= TASK TO CARRY OUT =
Every line with the string "taken" must be copied from the entries below.

PROVIDED DATA below:

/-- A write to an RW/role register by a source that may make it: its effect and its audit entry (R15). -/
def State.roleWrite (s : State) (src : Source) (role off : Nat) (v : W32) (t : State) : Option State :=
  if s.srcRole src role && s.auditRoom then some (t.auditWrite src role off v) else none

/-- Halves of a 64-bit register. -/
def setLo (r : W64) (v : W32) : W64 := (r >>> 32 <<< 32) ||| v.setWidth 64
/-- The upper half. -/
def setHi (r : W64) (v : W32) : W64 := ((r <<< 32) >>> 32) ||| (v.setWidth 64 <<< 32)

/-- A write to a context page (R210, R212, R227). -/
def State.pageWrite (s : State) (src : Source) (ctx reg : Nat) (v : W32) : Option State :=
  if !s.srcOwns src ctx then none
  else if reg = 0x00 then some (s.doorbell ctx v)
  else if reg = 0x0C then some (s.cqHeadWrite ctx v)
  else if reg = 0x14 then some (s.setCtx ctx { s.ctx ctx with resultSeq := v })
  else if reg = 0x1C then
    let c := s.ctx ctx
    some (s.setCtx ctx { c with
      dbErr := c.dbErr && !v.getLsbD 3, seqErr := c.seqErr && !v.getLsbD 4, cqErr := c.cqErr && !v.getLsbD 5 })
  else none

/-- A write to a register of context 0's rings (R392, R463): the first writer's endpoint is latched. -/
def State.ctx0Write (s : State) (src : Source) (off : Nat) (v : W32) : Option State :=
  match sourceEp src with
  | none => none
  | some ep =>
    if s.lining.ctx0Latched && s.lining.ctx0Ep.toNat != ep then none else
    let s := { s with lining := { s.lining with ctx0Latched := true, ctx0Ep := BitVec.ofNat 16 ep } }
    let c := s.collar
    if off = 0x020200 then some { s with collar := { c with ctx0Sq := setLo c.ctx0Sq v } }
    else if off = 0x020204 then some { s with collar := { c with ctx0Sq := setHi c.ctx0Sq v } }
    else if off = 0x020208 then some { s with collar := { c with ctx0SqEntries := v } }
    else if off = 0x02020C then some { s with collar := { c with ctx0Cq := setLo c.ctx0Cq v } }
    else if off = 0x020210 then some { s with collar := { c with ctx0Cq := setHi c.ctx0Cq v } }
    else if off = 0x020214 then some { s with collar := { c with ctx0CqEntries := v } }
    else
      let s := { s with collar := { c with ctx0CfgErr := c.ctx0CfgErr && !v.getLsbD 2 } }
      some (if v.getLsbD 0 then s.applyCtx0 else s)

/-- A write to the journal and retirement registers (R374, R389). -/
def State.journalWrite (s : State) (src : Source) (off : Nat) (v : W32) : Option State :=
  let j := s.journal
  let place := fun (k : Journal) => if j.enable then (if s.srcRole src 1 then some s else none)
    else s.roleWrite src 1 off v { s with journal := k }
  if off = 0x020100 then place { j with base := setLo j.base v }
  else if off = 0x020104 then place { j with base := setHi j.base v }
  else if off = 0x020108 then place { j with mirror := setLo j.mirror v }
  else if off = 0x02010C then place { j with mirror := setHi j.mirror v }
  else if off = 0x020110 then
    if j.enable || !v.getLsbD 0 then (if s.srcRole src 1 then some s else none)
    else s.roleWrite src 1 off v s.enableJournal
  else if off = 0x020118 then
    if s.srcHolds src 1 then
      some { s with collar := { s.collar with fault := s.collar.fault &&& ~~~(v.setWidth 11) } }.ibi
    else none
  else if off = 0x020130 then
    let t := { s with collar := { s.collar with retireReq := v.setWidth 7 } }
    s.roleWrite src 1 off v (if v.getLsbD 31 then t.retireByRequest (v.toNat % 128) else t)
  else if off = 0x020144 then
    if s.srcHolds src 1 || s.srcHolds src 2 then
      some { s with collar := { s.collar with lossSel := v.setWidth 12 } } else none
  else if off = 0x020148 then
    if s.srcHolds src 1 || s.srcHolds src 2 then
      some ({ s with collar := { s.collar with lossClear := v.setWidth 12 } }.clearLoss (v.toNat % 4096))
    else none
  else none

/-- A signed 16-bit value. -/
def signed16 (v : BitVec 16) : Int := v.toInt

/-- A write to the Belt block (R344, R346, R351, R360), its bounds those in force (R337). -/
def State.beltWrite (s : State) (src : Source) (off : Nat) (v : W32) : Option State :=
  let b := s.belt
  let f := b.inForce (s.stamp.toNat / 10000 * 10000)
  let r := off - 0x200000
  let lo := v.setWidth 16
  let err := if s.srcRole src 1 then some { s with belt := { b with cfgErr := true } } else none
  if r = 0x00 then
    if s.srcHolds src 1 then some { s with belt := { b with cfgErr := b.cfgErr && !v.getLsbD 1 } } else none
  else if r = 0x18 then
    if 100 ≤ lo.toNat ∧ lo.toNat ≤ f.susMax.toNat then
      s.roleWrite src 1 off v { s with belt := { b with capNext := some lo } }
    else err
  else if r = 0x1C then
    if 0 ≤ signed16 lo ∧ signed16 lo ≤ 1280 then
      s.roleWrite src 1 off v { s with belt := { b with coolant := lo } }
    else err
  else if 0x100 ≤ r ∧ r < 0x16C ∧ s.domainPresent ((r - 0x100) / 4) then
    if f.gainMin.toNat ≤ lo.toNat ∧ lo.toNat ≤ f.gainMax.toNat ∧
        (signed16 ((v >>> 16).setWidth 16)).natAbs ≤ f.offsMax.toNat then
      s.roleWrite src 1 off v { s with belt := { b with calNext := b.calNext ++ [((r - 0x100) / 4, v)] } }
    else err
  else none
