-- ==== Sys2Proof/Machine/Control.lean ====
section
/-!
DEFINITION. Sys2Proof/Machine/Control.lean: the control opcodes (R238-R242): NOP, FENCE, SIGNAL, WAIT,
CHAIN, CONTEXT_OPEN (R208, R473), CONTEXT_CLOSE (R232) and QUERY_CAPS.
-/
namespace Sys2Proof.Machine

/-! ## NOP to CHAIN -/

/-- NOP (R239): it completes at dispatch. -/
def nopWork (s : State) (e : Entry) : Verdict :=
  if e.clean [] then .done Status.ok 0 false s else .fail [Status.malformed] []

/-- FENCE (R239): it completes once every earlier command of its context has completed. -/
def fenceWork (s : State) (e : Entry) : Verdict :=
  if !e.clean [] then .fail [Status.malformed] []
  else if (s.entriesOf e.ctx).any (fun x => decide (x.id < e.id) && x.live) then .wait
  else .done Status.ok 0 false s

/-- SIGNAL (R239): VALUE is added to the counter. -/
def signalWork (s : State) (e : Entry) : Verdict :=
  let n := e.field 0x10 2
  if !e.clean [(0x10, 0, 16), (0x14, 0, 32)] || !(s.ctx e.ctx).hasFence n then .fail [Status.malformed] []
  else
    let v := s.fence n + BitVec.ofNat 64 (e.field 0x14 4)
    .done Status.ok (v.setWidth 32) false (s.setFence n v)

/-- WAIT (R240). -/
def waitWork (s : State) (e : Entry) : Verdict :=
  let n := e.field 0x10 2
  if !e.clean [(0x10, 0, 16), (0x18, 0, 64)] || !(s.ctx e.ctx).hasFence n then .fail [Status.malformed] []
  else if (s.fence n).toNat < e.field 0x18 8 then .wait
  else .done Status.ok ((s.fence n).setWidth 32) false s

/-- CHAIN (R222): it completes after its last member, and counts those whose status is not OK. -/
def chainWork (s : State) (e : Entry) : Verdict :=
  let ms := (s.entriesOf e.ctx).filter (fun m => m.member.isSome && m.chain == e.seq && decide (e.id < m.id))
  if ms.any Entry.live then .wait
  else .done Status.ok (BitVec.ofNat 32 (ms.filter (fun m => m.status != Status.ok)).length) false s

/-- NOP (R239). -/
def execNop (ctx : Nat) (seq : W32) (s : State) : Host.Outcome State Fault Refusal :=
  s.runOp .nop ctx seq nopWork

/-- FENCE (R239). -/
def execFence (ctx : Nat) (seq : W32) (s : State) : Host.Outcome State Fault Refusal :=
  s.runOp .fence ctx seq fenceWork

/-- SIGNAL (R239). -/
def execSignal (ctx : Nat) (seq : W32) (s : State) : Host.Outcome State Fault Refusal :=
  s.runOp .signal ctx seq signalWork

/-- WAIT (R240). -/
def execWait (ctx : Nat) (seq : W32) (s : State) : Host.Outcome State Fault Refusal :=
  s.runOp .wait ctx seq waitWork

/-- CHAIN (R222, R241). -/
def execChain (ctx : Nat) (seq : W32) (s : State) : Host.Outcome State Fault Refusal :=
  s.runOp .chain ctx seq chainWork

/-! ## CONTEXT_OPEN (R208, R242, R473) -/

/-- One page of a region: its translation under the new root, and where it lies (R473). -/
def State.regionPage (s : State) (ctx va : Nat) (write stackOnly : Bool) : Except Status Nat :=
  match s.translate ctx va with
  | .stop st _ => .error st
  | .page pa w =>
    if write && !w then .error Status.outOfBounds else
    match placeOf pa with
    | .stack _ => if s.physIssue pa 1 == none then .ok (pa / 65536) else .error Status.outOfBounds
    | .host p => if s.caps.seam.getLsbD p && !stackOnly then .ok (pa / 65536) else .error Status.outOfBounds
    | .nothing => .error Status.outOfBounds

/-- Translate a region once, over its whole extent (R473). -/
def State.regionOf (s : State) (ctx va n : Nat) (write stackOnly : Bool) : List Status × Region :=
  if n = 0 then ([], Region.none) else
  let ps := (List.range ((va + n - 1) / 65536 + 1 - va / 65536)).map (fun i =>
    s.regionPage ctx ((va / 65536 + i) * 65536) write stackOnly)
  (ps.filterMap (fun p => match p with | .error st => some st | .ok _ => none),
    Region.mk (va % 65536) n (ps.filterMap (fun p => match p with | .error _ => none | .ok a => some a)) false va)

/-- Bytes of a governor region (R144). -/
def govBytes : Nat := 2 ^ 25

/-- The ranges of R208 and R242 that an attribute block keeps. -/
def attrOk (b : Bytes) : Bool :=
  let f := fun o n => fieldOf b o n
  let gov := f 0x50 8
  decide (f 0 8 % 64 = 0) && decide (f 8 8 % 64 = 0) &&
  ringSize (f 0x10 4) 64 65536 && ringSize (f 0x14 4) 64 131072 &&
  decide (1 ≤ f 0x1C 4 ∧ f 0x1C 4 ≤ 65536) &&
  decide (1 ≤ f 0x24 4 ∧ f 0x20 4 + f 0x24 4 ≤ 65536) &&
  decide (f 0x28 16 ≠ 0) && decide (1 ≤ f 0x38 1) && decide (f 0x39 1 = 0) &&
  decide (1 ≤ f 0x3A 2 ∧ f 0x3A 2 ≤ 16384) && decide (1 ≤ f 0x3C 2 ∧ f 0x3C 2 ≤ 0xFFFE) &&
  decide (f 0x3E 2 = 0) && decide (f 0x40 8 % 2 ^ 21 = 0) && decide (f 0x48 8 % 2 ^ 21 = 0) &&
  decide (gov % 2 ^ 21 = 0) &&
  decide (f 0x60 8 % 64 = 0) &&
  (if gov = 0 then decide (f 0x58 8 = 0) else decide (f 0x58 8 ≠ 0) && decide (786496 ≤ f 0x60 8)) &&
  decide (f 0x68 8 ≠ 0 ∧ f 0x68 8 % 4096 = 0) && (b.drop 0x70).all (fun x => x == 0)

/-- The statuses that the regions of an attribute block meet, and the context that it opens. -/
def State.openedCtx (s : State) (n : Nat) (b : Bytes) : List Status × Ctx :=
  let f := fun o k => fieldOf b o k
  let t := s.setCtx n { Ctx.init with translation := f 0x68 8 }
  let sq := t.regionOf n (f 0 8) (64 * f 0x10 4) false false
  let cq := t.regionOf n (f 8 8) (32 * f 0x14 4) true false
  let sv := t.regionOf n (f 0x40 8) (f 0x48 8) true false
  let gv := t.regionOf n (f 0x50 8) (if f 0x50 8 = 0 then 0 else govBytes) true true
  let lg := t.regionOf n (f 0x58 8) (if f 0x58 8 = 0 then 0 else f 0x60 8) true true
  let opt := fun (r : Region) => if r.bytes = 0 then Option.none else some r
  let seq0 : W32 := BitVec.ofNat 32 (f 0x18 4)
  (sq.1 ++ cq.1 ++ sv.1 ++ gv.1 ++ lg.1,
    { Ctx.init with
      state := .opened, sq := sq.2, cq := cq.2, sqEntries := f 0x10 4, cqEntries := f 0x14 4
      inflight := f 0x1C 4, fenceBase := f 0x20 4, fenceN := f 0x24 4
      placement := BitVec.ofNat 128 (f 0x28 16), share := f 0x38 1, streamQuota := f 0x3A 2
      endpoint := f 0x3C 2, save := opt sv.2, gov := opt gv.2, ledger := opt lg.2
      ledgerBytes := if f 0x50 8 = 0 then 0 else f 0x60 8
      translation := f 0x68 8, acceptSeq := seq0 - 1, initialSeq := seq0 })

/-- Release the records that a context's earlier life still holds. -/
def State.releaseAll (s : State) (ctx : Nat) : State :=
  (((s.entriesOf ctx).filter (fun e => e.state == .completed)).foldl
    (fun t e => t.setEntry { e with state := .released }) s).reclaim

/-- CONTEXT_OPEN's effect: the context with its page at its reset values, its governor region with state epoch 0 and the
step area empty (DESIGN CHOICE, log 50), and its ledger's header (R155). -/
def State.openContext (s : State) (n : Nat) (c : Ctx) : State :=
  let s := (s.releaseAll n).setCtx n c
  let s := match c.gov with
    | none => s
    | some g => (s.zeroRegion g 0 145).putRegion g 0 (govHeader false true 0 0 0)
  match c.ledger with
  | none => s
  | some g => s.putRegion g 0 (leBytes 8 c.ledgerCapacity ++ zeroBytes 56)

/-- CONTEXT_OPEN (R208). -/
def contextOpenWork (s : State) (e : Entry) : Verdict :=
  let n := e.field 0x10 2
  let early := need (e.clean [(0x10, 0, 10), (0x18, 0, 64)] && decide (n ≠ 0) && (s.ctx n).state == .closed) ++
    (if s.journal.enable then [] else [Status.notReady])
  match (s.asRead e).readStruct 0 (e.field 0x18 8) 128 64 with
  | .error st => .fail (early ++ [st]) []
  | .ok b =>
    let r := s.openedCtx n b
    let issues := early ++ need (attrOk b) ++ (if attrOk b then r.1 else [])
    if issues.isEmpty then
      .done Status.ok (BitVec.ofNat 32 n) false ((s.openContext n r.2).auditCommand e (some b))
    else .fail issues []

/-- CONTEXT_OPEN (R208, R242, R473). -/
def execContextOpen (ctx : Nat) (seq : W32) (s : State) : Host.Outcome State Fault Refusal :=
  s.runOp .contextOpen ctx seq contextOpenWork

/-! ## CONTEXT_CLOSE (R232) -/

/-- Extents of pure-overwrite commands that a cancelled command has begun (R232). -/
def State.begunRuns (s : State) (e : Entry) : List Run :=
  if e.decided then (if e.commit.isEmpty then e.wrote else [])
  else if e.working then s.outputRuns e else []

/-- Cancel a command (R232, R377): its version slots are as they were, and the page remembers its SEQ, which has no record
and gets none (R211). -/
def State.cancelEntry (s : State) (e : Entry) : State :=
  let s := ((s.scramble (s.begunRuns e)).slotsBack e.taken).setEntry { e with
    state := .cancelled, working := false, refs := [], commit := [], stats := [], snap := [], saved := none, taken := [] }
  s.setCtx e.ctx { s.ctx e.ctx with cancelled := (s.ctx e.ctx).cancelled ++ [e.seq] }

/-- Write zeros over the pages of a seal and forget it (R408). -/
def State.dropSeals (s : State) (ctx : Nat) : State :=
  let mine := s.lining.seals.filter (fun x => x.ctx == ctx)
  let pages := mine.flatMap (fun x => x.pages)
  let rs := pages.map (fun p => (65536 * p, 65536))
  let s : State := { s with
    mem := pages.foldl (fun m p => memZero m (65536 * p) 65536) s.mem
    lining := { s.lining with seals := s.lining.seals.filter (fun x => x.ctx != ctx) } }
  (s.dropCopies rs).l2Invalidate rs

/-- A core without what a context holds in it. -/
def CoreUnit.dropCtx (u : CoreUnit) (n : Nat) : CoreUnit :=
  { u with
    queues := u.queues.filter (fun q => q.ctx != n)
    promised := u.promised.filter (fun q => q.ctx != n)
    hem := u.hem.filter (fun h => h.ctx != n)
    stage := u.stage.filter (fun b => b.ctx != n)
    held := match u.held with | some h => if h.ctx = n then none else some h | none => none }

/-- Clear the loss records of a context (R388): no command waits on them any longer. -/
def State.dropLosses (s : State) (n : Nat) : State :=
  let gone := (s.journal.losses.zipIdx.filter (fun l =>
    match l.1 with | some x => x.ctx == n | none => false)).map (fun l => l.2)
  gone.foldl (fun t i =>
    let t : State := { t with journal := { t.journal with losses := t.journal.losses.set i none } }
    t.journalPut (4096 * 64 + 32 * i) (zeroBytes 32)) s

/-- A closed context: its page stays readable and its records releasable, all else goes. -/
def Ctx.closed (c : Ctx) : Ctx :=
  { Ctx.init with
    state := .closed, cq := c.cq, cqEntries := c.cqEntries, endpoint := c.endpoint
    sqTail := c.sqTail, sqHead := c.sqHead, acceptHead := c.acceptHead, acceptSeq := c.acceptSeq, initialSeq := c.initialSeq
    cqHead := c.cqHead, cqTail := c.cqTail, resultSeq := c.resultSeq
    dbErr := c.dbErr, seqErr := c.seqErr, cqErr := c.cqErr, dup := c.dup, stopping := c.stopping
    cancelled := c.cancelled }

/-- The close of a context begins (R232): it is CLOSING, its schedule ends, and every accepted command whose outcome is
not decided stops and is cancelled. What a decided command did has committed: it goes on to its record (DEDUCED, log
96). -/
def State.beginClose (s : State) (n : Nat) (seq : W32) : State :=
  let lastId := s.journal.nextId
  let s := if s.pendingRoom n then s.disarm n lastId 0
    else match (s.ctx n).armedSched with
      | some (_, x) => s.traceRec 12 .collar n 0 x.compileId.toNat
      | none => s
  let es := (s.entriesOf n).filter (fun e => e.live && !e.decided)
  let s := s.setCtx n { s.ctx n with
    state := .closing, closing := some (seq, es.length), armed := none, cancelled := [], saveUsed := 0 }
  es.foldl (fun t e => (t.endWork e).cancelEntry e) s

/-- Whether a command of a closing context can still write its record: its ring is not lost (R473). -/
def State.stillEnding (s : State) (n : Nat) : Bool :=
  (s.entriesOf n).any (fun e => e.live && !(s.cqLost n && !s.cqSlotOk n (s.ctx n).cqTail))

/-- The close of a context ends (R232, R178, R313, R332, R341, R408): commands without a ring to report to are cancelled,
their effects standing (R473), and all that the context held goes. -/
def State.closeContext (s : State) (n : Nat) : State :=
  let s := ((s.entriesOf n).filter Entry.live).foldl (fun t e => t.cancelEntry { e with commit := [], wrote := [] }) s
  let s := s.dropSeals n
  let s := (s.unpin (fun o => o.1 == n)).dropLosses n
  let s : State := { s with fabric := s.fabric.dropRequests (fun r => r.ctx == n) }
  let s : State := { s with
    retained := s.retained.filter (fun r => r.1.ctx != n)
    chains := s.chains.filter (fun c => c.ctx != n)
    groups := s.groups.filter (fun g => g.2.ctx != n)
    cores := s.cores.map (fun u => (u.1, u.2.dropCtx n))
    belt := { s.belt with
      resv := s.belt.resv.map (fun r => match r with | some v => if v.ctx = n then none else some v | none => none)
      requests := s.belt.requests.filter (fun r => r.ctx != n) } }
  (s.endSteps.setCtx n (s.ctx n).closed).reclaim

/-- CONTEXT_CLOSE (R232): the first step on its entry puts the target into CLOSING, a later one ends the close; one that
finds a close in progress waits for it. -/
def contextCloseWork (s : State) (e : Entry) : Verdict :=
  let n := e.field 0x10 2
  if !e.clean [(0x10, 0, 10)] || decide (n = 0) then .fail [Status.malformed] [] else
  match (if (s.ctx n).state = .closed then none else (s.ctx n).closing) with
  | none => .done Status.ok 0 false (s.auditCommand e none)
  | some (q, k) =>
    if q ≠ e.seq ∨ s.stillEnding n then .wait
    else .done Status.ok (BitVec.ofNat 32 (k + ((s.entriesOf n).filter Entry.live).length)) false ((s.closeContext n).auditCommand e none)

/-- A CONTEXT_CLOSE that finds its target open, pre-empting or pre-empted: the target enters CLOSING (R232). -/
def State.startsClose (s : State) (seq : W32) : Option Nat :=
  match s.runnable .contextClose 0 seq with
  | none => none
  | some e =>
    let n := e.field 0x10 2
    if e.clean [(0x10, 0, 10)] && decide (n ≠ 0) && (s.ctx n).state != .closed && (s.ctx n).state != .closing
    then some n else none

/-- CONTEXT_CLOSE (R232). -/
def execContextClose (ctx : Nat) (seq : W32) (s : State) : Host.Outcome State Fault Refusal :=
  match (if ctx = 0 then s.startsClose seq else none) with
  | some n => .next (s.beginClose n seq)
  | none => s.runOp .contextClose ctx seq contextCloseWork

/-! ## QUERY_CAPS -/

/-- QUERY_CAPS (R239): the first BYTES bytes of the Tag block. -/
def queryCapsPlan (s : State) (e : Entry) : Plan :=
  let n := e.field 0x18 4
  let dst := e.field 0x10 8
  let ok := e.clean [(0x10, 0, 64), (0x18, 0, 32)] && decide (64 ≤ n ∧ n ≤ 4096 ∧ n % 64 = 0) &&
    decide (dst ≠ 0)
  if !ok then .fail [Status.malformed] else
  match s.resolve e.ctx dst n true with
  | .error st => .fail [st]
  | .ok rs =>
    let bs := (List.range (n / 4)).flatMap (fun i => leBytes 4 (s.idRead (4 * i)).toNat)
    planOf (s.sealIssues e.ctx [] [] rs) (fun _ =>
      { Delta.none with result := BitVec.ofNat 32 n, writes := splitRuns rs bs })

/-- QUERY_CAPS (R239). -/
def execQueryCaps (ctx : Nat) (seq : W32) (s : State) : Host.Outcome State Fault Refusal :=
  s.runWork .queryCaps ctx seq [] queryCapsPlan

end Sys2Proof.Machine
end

End of PROVIDED DATA.

= WRITTEN SOLUTION =
  let s := ((s.scramble (s.begunRuns e)).slotsBack e.taken).setEntry { e with
    state := .cancelled, working := false, refs := [], commit := [], stats := [], snap := [], saved := none, taken := [] }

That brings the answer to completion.